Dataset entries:
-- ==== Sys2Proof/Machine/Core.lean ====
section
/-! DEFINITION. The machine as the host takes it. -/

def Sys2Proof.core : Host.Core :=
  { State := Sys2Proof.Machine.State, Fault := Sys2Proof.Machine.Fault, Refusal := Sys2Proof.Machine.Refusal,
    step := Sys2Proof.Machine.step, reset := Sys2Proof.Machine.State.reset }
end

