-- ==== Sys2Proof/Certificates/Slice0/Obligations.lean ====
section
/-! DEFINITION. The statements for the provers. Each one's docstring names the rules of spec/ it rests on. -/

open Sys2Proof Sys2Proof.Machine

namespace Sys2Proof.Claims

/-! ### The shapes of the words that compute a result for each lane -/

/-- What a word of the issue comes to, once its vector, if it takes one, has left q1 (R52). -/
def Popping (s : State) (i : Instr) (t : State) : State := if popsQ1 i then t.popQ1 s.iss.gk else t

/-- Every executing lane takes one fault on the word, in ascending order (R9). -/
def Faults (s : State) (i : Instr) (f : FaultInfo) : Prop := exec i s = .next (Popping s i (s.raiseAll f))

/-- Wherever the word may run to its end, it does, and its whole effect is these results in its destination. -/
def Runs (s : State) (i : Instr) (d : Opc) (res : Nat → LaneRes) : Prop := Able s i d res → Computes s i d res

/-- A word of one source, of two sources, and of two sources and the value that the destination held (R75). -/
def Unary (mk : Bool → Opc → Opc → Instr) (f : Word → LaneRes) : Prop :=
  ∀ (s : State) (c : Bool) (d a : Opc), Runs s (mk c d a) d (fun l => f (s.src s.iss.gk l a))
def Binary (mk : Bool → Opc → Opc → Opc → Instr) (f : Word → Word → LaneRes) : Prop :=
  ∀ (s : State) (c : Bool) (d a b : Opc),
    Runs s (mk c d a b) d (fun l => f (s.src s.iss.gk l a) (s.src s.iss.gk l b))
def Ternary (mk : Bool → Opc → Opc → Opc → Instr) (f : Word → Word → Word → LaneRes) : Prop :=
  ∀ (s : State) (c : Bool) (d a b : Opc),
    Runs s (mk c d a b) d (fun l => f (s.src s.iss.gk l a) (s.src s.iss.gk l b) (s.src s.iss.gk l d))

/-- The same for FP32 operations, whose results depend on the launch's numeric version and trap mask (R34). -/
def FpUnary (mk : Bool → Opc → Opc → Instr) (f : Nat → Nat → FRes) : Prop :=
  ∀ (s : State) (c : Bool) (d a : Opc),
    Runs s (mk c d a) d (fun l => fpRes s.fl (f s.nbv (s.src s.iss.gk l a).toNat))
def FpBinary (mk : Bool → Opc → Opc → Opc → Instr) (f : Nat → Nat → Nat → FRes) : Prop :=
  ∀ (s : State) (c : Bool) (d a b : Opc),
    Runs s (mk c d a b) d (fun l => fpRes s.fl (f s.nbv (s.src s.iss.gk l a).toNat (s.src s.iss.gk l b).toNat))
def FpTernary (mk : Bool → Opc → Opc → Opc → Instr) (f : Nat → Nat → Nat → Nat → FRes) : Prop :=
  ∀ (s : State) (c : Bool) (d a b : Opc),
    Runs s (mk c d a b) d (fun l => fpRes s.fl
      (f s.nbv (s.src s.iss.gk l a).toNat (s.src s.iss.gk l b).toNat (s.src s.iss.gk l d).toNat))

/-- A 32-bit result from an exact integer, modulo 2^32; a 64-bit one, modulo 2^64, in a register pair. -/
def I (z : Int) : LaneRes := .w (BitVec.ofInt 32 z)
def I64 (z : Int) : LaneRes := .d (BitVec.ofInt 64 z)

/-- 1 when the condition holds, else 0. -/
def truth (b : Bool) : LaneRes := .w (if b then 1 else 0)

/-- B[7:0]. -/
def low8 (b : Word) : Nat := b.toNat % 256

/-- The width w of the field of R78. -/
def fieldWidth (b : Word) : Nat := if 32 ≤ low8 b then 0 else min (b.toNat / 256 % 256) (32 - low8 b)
...
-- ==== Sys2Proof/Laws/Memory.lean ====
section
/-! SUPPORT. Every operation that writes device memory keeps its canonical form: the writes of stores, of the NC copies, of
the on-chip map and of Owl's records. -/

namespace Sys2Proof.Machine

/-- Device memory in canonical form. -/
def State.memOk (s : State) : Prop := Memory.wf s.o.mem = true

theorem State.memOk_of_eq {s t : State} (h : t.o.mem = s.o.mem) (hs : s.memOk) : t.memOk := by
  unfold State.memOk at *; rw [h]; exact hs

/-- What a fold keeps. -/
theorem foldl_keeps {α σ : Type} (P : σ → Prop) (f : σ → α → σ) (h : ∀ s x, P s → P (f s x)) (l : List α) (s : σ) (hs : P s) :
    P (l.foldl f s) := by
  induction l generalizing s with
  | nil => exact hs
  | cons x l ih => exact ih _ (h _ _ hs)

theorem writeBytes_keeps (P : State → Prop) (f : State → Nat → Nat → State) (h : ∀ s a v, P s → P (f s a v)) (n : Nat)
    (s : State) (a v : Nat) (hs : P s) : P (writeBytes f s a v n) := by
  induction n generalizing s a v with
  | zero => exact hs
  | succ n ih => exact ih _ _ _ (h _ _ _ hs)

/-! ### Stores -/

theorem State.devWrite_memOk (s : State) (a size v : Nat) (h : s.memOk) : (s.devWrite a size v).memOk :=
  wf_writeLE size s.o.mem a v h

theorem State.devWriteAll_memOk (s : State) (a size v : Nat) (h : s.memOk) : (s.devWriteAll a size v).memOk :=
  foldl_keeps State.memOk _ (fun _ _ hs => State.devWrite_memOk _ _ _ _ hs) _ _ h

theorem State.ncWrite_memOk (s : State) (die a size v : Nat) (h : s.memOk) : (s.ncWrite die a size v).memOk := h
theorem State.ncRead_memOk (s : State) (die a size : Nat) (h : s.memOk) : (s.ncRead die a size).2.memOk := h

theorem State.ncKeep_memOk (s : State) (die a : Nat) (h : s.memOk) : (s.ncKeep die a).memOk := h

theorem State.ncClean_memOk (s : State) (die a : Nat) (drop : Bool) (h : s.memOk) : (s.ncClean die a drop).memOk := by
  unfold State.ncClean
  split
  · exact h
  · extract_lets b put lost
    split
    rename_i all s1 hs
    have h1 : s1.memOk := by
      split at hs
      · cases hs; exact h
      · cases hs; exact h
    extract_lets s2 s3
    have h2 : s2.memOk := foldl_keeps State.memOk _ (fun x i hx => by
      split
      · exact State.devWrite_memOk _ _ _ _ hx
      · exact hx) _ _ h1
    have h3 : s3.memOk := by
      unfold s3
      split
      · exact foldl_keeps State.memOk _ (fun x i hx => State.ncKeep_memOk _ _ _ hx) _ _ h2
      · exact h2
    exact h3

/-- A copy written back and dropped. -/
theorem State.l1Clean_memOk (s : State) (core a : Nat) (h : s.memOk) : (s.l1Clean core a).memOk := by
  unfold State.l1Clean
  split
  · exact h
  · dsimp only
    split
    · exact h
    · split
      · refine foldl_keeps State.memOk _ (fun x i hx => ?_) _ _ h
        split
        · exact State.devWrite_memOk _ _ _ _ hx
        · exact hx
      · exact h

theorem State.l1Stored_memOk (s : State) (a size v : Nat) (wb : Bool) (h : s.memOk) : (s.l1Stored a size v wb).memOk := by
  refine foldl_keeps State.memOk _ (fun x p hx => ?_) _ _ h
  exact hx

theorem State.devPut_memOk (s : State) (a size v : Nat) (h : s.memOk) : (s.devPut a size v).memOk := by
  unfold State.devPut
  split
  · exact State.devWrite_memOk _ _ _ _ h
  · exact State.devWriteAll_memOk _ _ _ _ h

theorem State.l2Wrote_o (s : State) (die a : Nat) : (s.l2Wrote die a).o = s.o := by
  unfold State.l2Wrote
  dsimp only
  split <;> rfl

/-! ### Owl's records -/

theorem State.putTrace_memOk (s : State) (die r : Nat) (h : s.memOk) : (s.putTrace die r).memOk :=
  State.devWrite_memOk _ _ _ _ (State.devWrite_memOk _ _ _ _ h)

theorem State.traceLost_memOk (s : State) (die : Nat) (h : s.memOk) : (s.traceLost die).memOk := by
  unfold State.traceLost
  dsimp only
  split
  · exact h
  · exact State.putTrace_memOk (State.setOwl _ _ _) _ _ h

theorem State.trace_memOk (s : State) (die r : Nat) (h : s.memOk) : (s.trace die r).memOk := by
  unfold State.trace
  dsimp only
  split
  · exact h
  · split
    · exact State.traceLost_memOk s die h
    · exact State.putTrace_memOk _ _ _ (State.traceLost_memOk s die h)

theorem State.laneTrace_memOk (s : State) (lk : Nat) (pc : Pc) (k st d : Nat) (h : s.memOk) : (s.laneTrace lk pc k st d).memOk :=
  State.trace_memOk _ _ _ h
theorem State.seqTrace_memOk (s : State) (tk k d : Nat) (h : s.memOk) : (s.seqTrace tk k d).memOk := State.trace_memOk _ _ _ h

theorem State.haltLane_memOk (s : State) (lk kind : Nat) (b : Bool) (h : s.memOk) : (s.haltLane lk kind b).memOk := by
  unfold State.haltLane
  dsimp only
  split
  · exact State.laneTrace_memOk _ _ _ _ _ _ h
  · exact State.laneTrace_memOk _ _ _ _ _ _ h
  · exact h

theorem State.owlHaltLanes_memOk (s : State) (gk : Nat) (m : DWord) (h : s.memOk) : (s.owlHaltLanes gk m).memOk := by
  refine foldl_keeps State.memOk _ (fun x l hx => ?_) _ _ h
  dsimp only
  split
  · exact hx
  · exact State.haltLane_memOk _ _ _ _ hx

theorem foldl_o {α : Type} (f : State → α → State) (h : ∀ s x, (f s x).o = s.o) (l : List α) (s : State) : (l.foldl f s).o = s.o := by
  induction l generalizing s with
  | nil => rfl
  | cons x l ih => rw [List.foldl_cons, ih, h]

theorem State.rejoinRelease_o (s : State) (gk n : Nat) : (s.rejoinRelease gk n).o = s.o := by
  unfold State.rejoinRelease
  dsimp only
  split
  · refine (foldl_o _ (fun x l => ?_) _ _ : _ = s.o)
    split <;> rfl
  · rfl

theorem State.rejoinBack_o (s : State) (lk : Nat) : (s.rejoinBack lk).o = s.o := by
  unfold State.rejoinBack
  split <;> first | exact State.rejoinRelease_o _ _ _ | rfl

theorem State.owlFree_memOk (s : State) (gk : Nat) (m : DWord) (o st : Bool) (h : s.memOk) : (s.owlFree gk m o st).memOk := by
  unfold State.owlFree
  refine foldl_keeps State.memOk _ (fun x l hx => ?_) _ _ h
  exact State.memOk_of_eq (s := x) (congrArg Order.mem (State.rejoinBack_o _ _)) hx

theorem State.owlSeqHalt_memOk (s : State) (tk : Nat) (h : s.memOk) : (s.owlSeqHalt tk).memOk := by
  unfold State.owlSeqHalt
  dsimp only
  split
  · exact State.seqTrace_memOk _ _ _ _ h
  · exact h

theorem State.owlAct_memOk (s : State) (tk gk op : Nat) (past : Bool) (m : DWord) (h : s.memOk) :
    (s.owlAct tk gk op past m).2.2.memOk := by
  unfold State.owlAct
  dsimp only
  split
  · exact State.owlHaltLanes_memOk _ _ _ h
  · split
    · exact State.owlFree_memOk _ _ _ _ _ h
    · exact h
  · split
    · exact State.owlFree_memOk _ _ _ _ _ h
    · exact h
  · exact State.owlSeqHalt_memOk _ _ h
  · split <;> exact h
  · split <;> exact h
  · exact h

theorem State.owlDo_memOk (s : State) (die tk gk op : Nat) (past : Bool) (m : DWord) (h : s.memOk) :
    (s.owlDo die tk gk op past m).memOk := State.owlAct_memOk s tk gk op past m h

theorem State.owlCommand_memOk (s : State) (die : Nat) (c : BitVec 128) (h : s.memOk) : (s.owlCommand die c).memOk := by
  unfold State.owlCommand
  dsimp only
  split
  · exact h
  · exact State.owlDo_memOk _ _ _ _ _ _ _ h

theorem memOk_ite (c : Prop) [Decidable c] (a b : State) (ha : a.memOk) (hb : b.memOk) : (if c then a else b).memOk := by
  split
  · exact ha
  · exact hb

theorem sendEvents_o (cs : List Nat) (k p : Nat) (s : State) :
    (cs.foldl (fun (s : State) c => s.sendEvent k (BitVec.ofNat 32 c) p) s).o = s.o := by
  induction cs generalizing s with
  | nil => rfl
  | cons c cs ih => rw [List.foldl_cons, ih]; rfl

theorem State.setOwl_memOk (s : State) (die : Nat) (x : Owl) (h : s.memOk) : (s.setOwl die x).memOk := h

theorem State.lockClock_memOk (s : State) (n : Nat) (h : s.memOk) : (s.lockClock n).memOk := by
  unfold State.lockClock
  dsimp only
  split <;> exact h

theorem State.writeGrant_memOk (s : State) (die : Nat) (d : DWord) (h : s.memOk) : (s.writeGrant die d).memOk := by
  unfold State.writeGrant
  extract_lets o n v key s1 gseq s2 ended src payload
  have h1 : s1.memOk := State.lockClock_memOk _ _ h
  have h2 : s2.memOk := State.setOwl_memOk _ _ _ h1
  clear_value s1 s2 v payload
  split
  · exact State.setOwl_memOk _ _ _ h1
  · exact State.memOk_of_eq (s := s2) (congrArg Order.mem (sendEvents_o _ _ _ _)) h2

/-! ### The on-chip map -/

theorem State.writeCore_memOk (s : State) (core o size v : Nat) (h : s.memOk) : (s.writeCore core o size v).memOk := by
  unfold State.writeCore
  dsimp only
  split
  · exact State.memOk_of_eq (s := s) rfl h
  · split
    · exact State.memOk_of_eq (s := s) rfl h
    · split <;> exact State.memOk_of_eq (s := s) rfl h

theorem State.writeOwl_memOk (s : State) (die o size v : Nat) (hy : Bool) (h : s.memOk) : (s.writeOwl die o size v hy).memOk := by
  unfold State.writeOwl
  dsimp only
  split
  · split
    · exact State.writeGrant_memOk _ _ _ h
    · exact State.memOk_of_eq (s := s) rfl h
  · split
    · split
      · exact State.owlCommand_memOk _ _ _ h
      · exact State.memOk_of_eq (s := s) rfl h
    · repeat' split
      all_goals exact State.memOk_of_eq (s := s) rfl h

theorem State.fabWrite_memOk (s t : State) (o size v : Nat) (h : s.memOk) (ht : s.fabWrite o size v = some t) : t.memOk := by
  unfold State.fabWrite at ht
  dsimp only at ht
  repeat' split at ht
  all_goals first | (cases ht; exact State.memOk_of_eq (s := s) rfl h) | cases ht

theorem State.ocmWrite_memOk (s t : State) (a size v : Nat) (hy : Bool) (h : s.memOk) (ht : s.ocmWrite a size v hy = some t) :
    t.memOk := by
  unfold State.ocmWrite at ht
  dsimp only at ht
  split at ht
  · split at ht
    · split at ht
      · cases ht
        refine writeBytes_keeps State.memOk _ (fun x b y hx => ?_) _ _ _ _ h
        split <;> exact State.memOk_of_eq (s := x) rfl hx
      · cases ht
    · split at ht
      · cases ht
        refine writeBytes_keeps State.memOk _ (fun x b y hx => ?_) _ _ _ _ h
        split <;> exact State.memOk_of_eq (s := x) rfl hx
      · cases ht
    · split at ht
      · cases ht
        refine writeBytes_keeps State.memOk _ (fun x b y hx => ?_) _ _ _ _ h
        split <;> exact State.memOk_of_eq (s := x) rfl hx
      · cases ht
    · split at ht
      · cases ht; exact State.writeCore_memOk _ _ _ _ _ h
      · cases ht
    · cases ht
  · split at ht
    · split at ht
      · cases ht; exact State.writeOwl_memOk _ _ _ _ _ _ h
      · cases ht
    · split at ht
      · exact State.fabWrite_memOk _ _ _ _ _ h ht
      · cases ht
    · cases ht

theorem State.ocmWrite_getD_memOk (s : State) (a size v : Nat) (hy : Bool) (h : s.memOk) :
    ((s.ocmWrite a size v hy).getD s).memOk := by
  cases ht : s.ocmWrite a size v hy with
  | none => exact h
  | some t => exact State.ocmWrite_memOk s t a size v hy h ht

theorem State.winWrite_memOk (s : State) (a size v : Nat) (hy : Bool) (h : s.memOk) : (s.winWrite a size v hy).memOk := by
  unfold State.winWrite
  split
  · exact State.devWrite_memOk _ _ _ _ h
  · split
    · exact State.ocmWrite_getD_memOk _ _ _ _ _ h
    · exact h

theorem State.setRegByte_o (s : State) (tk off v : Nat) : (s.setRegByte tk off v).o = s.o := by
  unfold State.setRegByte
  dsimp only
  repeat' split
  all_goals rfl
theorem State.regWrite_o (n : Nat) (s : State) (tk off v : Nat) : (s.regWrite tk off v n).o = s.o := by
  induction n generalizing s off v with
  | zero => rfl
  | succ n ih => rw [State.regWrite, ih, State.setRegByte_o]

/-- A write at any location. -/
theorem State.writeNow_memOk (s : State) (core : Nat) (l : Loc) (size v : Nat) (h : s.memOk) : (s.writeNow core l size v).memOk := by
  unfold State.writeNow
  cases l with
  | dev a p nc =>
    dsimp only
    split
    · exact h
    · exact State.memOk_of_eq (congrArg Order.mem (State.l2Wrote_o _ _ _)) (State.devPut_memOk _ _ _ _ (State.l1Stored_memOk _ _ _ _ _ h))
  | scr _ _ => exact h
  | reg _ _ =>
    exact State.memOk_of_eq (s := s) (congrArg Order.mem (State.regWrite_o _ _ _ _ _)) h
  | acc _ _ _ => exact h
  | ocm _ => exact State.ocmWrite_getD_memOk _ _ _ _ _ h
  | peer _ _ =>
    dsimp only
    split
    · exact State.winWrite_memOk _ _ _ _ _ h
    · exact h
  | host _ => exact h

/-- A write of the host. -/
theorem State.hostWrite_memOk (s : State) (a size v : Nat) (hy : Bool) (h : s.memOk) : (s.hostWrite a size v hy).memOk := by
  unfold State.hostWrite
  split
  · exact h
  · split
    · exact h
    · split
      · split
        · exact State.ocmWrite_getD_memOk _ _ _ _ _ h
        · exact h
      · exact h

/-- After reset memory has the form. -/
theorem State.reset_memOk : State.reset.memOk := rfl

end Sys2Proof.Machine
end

▶ **PROBLEM**
Your answer should be the lines above, from the line containing "-- ==== Sys2Proof/Machine/Core.lean" up to and including the line containing "def Runs (s", reproduced exactly and with nothing else.

▶ **YOUR RESPONSE**
-- ==== Sys2Proof/Machine/Core.lean ====
section
/-! DEFINITION. The machine as the host takes it. -/

def Sys2Proof.core : Host.Core :=
  { State := Sys2Proof.Machine.State, Fault := Sys2Proof.Machine.Fault, Refusal := Sys2Proof.Machine.Refusal,
    step := Sys2Proof.Machine.step, reset := Sys2Proof.Machine.State.reset }
end

-- ==== Sys2Proof/Certificates/Slice0/Obligations.lean ====
section
/-! DEFINITION. The statements for the provers. Each one's docstring names the rules of spec/ it rests on. -/

open Sys2Proof Sys2Proof.Machine

namespace Sys2Proof.Claims

/-! ### The shapes of the words that compute a result for each lane -/

/-- What a word of the issue comes to, once its vector, if it takes one, has left q1 (R52). -/
def Popping (s : State) (i : Instr) (t : State) : State := if popsQ1 i then t.popQ1 s.iss.gk else t

/-- Every executing lane takes one fault on the word, in ascending order (R9). -/
def Faults (s : State) (i : Instr) (f : FaultInfo) : Prop := exec i s = .next (Popping s i (s.raiseAll f))

/-- Wherever the word may run to its end, it does, and its whole effect is these results in its destination. -/
def Runs (s : State) (i : Instr) (d : Opc) (res : Nat → LaneRes) : Prop := Able s i d res → Computes s i d res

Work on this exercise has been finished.